Google also offers a versatile and out-of-the-box framework, ADK, to easily and quickly use these tools
A working version of my implementation combining these technologies is available on GitHub.
For my initial attempt, I naively took my existing BiDi streaming agent and integrated Agent Engine to handle session management.
I ran the code, and the session was created successfully.
However, when I started the first voice interaction, the response was a disaster. I received disjointed audio fragments, resulting in a completely unintelligible and broken experience.
You can replicate this failure yourself. In my code, go to the main.py
file and uncomment this line and the ones that follow.
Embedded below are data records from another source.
/-- 20_memory.md R58, R59: a CMD write while BUSY = 0 is accepted: the word and the arguments are latched, OVR is cleared and
BUSY set; while BUSY = 1 it is dropped: acknowledged, OVR is set, and the running command and its arguments are untouched.
`begun := false`, that the accepted command has not made its checks, is the model's own field (log 3). -/
def Obligations.CmdWritesAreAcceptedOrDropped : Prop :=
  (∀ (s : State) (a : HostAction) (v : Word) (rest : List HostAction), HostActs s a rest → IsWrite s a 0x00 v →
    s.busy = false →
    step s = .next { afterTurn s with
      lcmd := v, larg0 := s.arg0, larg1 := s.arg1, larg2 := s.arg2, ovr := false, busy := true, begun := false,
      host := rest, responses := s.responses ++ [.ack], freeIdx := s.freeIdx + 1 }) ∧
  (∀ (s : State) (a : HostAction) (v : Word) (rest : List HostAction), HostActs s a rest → IsWrite s a 0x00 v →
    s.busy = true →
    step s = .next { afterTurn s with
      ovr := true, host := rest, responses := s.responses ++ [.ack], freeIdx := s.freeIdx + 1 })

/-- 20_memory.md R60: a read that follows a write to the same ARG register returns the written value, also while BUSY = 1. -/
def Obligations.ArgReadsReturnWhatWasWritten : Prop :=
  ∀ (s : State) (a b : HostAction) (off : Fin 64) (v : Word) (x : Option String) (rest : List HostAction)
    (turns : List Agent), off.val = 0x04 ∨ off.val = 0x08 ∨ off.val = 0x0C → s.sched = .host :: .host :: turns →
    HostActs s a (b :: rest) → IsWrite s a off v → IsRead b off x →
    ∃ t : State, stepTimes 2 s = .next t ∧ t.responses = s.responses ++ [.ack, .data v] ∧ t.host = rest ∧
      t.busy = s.busy ∧ t.names = namesAfter x (.word v) s.names

/-- The window stands at PN_BASE: each of its 64 offsets has its own host address, no other address reaches it
(20_memory.md R50), and a register's byte lanes are little-endian (R52). -/
def Obligations.WindowAddressesAndByteLanes : Prop :=
  (∀ off : Fin 64, windowOffset (hostAddress off) = some off) ∧
  (∀ (addr : Nat) (off : Fin 64), windowOffset addr = some off → addr = Config.pnBase + off.val) ∧
  (∀ (w : Word) (k i : Nat), k < 4 → i < 8 → (byteLane w k).getLsbD i = w.getLsbD (8 * k + i)) ∧
  (∀ w : Word, wordOfBytes (byteLane w 0) (byteLane w 1) (byteLane w 2) (byteLane w 3) = w)

/-- 20_memory.md R64: while a command is in progress, no write and no step but hardware reset changes its latched word or
arguments. -/
def Obligations.LatchedArgumentsAreKeptWhileBusy : Prop :=
  ∀ s t : State, s.busy = true → resetsNext s = false → step s = .next t →
    t.lcmd = s.lcmd ∧ t.larg0 = s.larg0 ∧ t.larg1 = s.larg1 ∧ t.larg2 = s.larg2

/-! ### Who writes what -/

/-- 10_state.md R21, R22, R25, R31: short of hardware reset, POLY, ORDER and SEED change only at the successful completion of
INIT, LFSR only in INIT, RESET or GENERATE, and an ARG register only by a legal write to it. -/
def Obligations.EngineStateHasOnlyItsWriters : Prop :=
  ∀ s t : State, resetsNext s = false → step s = .next t →
    (t.poly ≠ s.poly ∨ t.order ≠ s.order ∨ t.seed ≠ s.seed →
      BlockRuns s ∧ decode s.lcmd = .ok .init ∧ t.busy = false ∧ t.code = .ok) ∧
    (t.lfsr ≠ s.lfsr → BlockRuns s ∧
      ((decode s.lcmd = .ok .init ∧ t.busy = false ∧ t.code = .ok) ∨
       (decode s.lcmd = .ok .reset ∧ t.busy = false ∧ t.code = .ok) ∨
       (decode s.lcmd = .ok .generate ∧ s.begun = true))) ∧
    (t.arg0 ≠ s.arg0 → writesNext .arg0 s = true) ∧ (t.arg1 ≠ s.arg1 → writesNext .arg1 s = true) ∧
    (t.arg2 ≠ s.arg2 → writesNext .arg2 s = true)

/-- 10_state.md R35: RESULT is written only at the successful completion of BUILDPOLY1 to BUILDPOLY5, MLPOLY and STATESIZE, and
by hardware reset. -/
def Obligations.ResultHasOnlyItsWriters : Prop :=
  ∀ s t : State, step s = .next t → t.result ≠ s.result →
    (resetsNext s = true ∧ t.result = 0#32) ∨
    (BlockRuns s ∧ t.busy = false ∧ t.code = .ok ∧
      ∃ i, decode s.lcmd = .ok i ∧ (i.opcode = 0x1 ∨ i = .mlpoly ∨ i = .statesize))

/-- 10_state.md R34: the fields of STATUS, and what sets and clears each. -/
def Obligations.StatusFieldsAndTheirWriters : Prop :=
  (∀ s : State, (statusWord s).extractLsb' 0 2 = codeBits s.code ∧ (statusWord s).extractLsb' 2 2 = 0#2 ∧
    (statusWord s).getLsbD 4 = s.busy ∧ (statusWord s).getLsbD 5 = s.ready ∧ (statusWord s).getLsbD 6 = s.ovr ∧
    statusWord s >>> 7 = 0#32) ∧
  (codeBits .ok = 0#2 ∧ codeBits .invalidArgument = 1#2 ∧ codeBits .illegalCommand = 2#2 ∧ ∀ c, codeBits c ≠ 3#2) ∧
  (∀ s t : State, resetsNext s = true → step s = .next t → statusWord t = 0#32) ∧
  (∀ s t : State, resetsNext s = false → step s = .next t →
    (t.code ≠ s.code → BlockRuns s ∧ t.busy = false) ∧
    (t.busy ≠ s.busy → (s.busy = false ∧ writesNext .cmd s = true) ∨ (s.busy = true ∧ BlockRuns s)) ∧
    (t.ready ≠ s.ready → t.ready = true ∧ BlockRuns s ∧ decode s.lcmd = .ok .init ∧ t.busy = false ∧ t.code = .ok) ∧
    (t.ovr ≠ s.ovr → writesNext .cmd s = true ∧ t.ovr = s.busy) ∧
    (writesNext .cmd s = true → t.busy = true ∧ t.ovr = s.busy) ∧
    (writesNext .status s = true → statusWord t = statusWord s))

/-- 41_engine.md R136: the lifecycle. A successful INIT makes or keeps READY = 1; RESET and GENERATE keep READY, and fail with
nothing changed when it is 0; the other commands run in either state and change no engine state; and only hardware reset
returns to READY = 0. -/
def Obligations.LifecycleOfTheEngine : Prop :=
  (∀ s t : State, step s = .next t → s.ready = true → t.ready = false → resetsNext s = true) ∧
  (∀ s : State, BlockRuns s → decode s.lcmd = .ok .init →
    ∃ t : State, step s = .next t ∧ (t.busy = false → t.code = .ok → t.ready = true) ∧
      (t.busy = true ∨ t.code ≠ .ok → SameEngine s t)) ∧
  (∀ s : State, BlockRuns s → decode s.lcmd = .ok .reset ∨ decode s.lcmd = .ok .generate →
    ∃ t : State, step s = .next t ∧ t.ready = s.ready ∧ t.poly = s.poly ∧ t.order = s.order ∧ t.seed = s.seed ∧
      (s.ready = false → s.begun = false → t.busy = false ∧ t.code = .invalidArgument ∧ t.lfsr = s.lfsr)) ∧
  (∀ (s : State) (i : Instr), BlockRuns s → decode s.lcmd = .ok i → i.opcode = 0x1 ∨ i = .mlpoly ∨ i = .statesize →
    ∃ t : State, step s = .next t ∧ SameEngine s t ∧ t.busy = false ∧ t.code = .ok)

/-! ### Hardware reset and invariants -/

/-- 10_state.md R39: hardware reset, whatever is going on, leaves every element the spec gives a reset value at that value; it
keeps what the host has already received and the host's other actions (70_reset_and_hazards.md R180, log 16); and the state
a run starts in holds those values (70_reset_and_hazards.md R191). -/
def Obligations.HardwareResetLeavesTheResetValues : Prop :=
  (∀ s : State, resetsNext s = true → ∃ t : State, step s = .next t ∧ AtResetValues t ∧
    t.taken = s.taken ∧ t.responses = s.responses ∧ t.names = s.names ∧ t.host = s.host.tail) ∧
  AtResetValues State.reset ∧ State.reset.rstN = true

/-- 70_reset_and_hazards.md R180: while `rst_n` is asserted every step leaves the reset values, whoever moves; and the state
stays in reset until the rising edge. -/
def Obligations.AssertedResetHoldsTheBlock : Prop :=
  ∀ s t : State, BlockInv s → s.rstN = false → step s = .next t →
    AtResetValues t ∧ t.taken = s.taken ∧ (t.rstN = true → resetsNext s = true)

/-- The invariant of the block holds in the state a run starts in (10_state.md R27, R39). -/
def Obligations.InvariantHoldsAtReset : Prop := BlockInv State.reset ∧ LfsrFromSeed State.reset

/-- Every step keeps the invariant of the block: 10_state.md R26 while READY = 1 and R27 while READY = 0; the hidden state and
the output port agree with the command in progress (R33, R38), in particular INIT's local register is always the clamped
initial value after the advances done; and the reset values hold while `rst_n` is asserted (70 R180). -/
def Obligations.EveryStepKeepsTheInvariant : Prop :=
  ∀ s t : State, BlockInv s → step s = .next t → BlockInv t

/-- Every step keeps LFSR some number of advances of the engine's own polynomial after SEED (10_state.md R23, R25). -/
def Obligations.EveryStepKeepsLfsrAnAdvanceOfSeed : Prop :=
  ∀ s t : State, LfsrFromSeed s → step s = .next t → LfsrFromSeed t

/-- 10_state.md R38: the hidden state is read only by the command in progress: two states that differ only in hidden state no
command in progress may read take the same step, to states that again differ only so. -/
def Obligations.HiddenStateIsReadOnlyByItsCommand : Prop :=
  ∀ s t : State, SameButHidden s t → SameOutcomeButHidden (step s) (step t)

/-! ### The output port, waiting and completion -/

/-- 10_state.md R33: a bit on offer stays on offer, with the same value, until it transfers to the host, who then has it last; or
until hardware reset. -/
def Obligations.OfferedBeatHoldsUntilItTransfers : Prop :=
  ∀ (s t : State) (b : Bool), BlockInv s → s.pnOut = some b → resetsNext s = false → step s = .next t →
    (t.pnOut = some b ∧ t.taken = s.taken ∧ t.lfsr = s.lfsr ∧ t.busy = true) ∨
    (t.pnOut = none ∧ t.taken = s.taken ++ [b] ∧ t.lfsr = s.lfsr ∧ t.busy = true ∧ nextAgent s = .host ∧
      ∃ x, s.host.head? = some (.take x))

/-- 60_exceptions.md R177: a GENERATE whose host never takes its beat stays BUSY for ever, whatever else the host does short of
hardware reset, and its CMD writes are dropped: the command in progress stays the same. -/
def Obligations.GenerateWithoutItsBeatsHangs : Prop :=
  ∀ (s : State) (b : Bool), BlockInv s → s.rstN = true → s.pnOut = some b →
    (∀ a ∈ s.host, (∀ x, a ≠ .take x) ∧ (∀ k x, a ≠ .takeCount k x) ∧ a ≠ .rstN false ∧ a ≠ .rstN true) →
    ∀ n, ∃ t : State, stepTimes n s = .next t ∧ t.busy = true ∧ t.pnOut = some b ∧ t.lcmd = s.lcmd ∧ t.lfsr = s.lfsr ∧
      t.taken = s.taken

/-- 70_reset_and_hazards.md R188, under the model's default schedule (log 2): every command other than GENERATE completes, INIT after at most
as many steps as its shift count and two. -/
def Obligations.CommandsNotWaitingComplete : Prop :=
  ∀ s : State, BlockInv s → s.rstN = true → s.busy = true → s.sched = [] → decode s.lcmd ≠ .ok .generate →
    ∃ n t, n ≤ s.larg1.toNat + 2 ∧ stepTimes n s = .next t ∧ t.busy = false
end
After digging into the logs, I understood the bottleneck.
When you interact with an agent, the conversation consists of a series of input and output events (text, images, audio, etc.).
When Gemini answers a question using live streaming, it doesn’t send a single audio file with the complete response. Instead, it streams dozens of small audio fragments per second. When played back in real-time without gaps, these fragments create a smooth and fluent voice.
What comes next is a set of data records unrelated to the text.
@[simp] theorem setArg0_poly (v : Word) (s : State) : (setArg0 v s).poly = s.poly := rfl
@[simp] theorem setArg0_order (v : Word) (s : State) : (setArg0 v s).order = s.order := rfl
@[simp] theorem setArg0_lfsr (v : Word) (s : State) : (setArg0 v s).lfsr = s.lfsr := rfl
@[simp] theorem setArg0_seed (v : Word) (s : State) : (setArg0 v s).seed = s.seed := rfl
@[simp] theorem setArg0_ready (v : Word) (s : State) : (setArg0 v s).ready = s.ready := rfl
@[simp] theorem setArg0_arg0 (v : Word) (s : State) : (setArg0 v s).arg0 = v := rfl
@[simp] theorem setArg0_arg1 (v : Word) (s : State) : (setArg0 v s).arg1 = s.arg1 := rfl
@[simp] theorem setArg0_arg2 (v : Word) (s : State) : (setArg0 v s).arg2 = s.arg2 := rfl
@[simp] theorem setArg0_result (v : Word) (s : State) : (setArg0 v s).result = s.result := rfl
@[simp] theorem setArg0_code (v : Word) (s : State) : (setArg0 v s).code = s.code := rfl
@[simp] theorem setArg0_busy (v : Word) (s : State) : (setArg0 v s).busy = s.busy := rfl
@[simp] theorem setArg0_ovr (v : Word) (s : State) : (setArg0 v s).ovr = s.ovr := rfl
@[simp] theorem setArg0_lcmd (v : Word) (s : State) : (setArg0 v s).lcmd = s.lcmd := rfl
@[simp] theorem setArg0_larg0 (v : Word) (s : State) : (setArg0 v s).larg0 = s.larg0 := rfl
@[simp] theorem setArg0_larg1 (v : Word) (s : State) : (setArg0 v s).larg1 = s.larg1 := rfl
@[simp] theorem setArg0_larg2 (v : Word) (s : State) : (setArg0 v s).larg2 = s.larg2 := rfl
@[simp] theorem setArg0_remain (v : Word) (s : State) : (setArg0 v s).remain = s.remain := rfl
@[simp] theorem setArg0_begun (v : Word) (s : State) : (setArg0 v s).begun = s.begun := rfl
@[simp] theorem setArg0_work (v : Word) (s : State) : (setArg0 v s).work = s.work := rfl
@[simp] theorem setArg0_rstN (v : Word) (s : State) : (setArg0 v s).rstN = s.rstN := rfl
@[simp] theorem setArg0_pnOut (v : Word) (s : State) : (setArg0 v s).pnOut = s.pnOut := rfl
@[simp] theorem setArg0_host (v : Word) (s : State) : (setArg0 v s).host = s.host := rfl
@[simp] theorem setArg0_sched (v : Word) (s : State) : (setArg0 v s).sched = s.sched := rfl
@[simp] theorem setArg0_responses (v : Word) (s : State) : (setArg0 v s).responses = s.responses := rfl
@[simp] theorem setArg0_taken (v : Word) (s : State) : (setArg0 v s).taken = s.taken := rfl
@[simp] theorem setArg0_names (v : Word) (s : State) : (setArg0 v s).names = s.names := rfl
@[simp] theorem setArg0_freeIdx (v : Word) (s : State) : (setArg0 v s).freeIdx = s.freeIdx := rfl

@[simp] theorem setArg1_poly (v : Word) (s : State) : (setArg1 v s).poly = s.poly := rfl
@[simp] theorem setArg1_order (v : Word) (s : State) : (setArg1 v s).order = s.order := rfl
@[simp] theorem setArg1_lfsr (v : Word) (s : State) : (setArg1 v s).lfsr = s.lfsr := rfl
@[simp] theorem setArg1_seed (v : Word) (s : State) : (setArg1 v s).seed = s.seed := rfl
@[simp] theorem setArg1_ready (v : Word) (s : State) : (setArg1 v s).ready = s.ready := rfl
@[simp] theorem setArg1_arg0 (v : Word) (s : State) : (setArg1 v s).arg0 = s.arg0 := rfl
@[simp] theorem setArg1_arg1 (v : Word) (s : State) : (setArg1 v s).arg1 = v := rfl
@[simp] theorem setArg1_arg2 (v : Word) (s : State) : (setArg1 v s).arg2 = s.arg2 := rfl
@[simp] theorem setArg1_result (v : Word) (s : State) : (setArg1 v s).result = s.result := rfl
@[simp] theorem setArg1_code (v : Word) (s : State) : (setArg1 v s).code = s.code := rfl
@[simp] theorem setArg1_busy (v : Word) (s : State) : (setArg1 v s).busy = s.busy := rfl
@[simp] theorem setArg1_ovr (v : Word) (s : State) : (setArg1 v s).ovr = s.ovr := rfl
@[simp] theorem setArg1_lcmd (v : Word) (s : State) : (setArg1 v s).lcmd = s.lcmd := rfl
@[simp] theorem setArg1_larg0 (v : Word) (s : State) : (setArg1 v s).larg0 = s.larg0 := rfl
@[simp] theorem setArg1_larg1 (v : Word) (s : State) : (setArg1 v s).larg1 = s.larg1 := rfl
@[simp] theorem setArg1_larg2 (v : Word) (s : State) : (setArg1 v s).larg2 = s.larg2 := rfl
@[simp] theorem setArg1_remain (v : Word) (s : State) : (setArg1 v s).remain = s.remain := rfl
@[simp] theorem setArg1_begun (v : Word) (s : State) : (setArg1 v s).begun = s.begun := rfl
@[simp] theorem setArg1_work (v : Word) (s : State) : (setArg1 v s).work = s.work := rfl
@[simp] theorem setArg1_rstN (v : Word) (s : State) : (setArg1 v s).rstN = s.rstN := rfl
@[simp] theorem setArg1_pnOut (v : Word) (s : State) : (setArg1 v s).pnOut = s.pnOut := rfl
@[simp] theorem setArg1_host (v : Word) (s : State) : (setArg1 v s).host = s.host := rfl
@[simp] theorem setArg1_sched (v : Word) (s : State) : (setArg1 v s).sched = s.sched := rfl
@[simp] theorem setArg1_responses (v : Word) (s : State) : (setArg1 v s).responses = s.responses := rfl
@[simp] theorem setArg1_taken (v : Word) (s : State) : (setArg1 v s).taken = s.taken := rfl
@[simp] theorem setArg1_names (v : Word) (s : State) : (setArg1 v s).names = s.names := rfl
@[simp] theorem setArg1_freeIdx (v : Word) (s : State) : (setArg1 v s).freeIdx = s.freeIdx := rfl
The problem arises when trying to persist the session history. Agent Engine is designed to save every single event to the session. While this is lightning-fast for an in-memory session, using the Agent Engine’s REST API introduces a significant delay. Each call to append an event to the session takes about 200ms.
Because the API call is synchronous (or blocking), the main application thread has to wait for the save operation to complete before processing the next audio fragment. With dozens of fragments arriving every second, the 200ms latency per fragment is far too slow. This delay causes the application to deliver audio chunks sporadically, creating the fragmented and unnatural speech I experienced.
Furthermore, storing raw audio fragments in the session history has other downsides:
- Inefficiency: It consumes far more storage space than text.
- Context: It’s inefficient for the LLM to process raw audio to understand the conversational context.
- Cost: The large size of audio data increases the number of tokens consumed with each query (and increase the latency)
The solution is to decouple the real-time audio stream from the session-saving process and doing so asynchronously to avoid blocking the audio stream.
In addition, we can save only the text transcripts of the conversation to Agent Engine session, to be more efficient and cost effective.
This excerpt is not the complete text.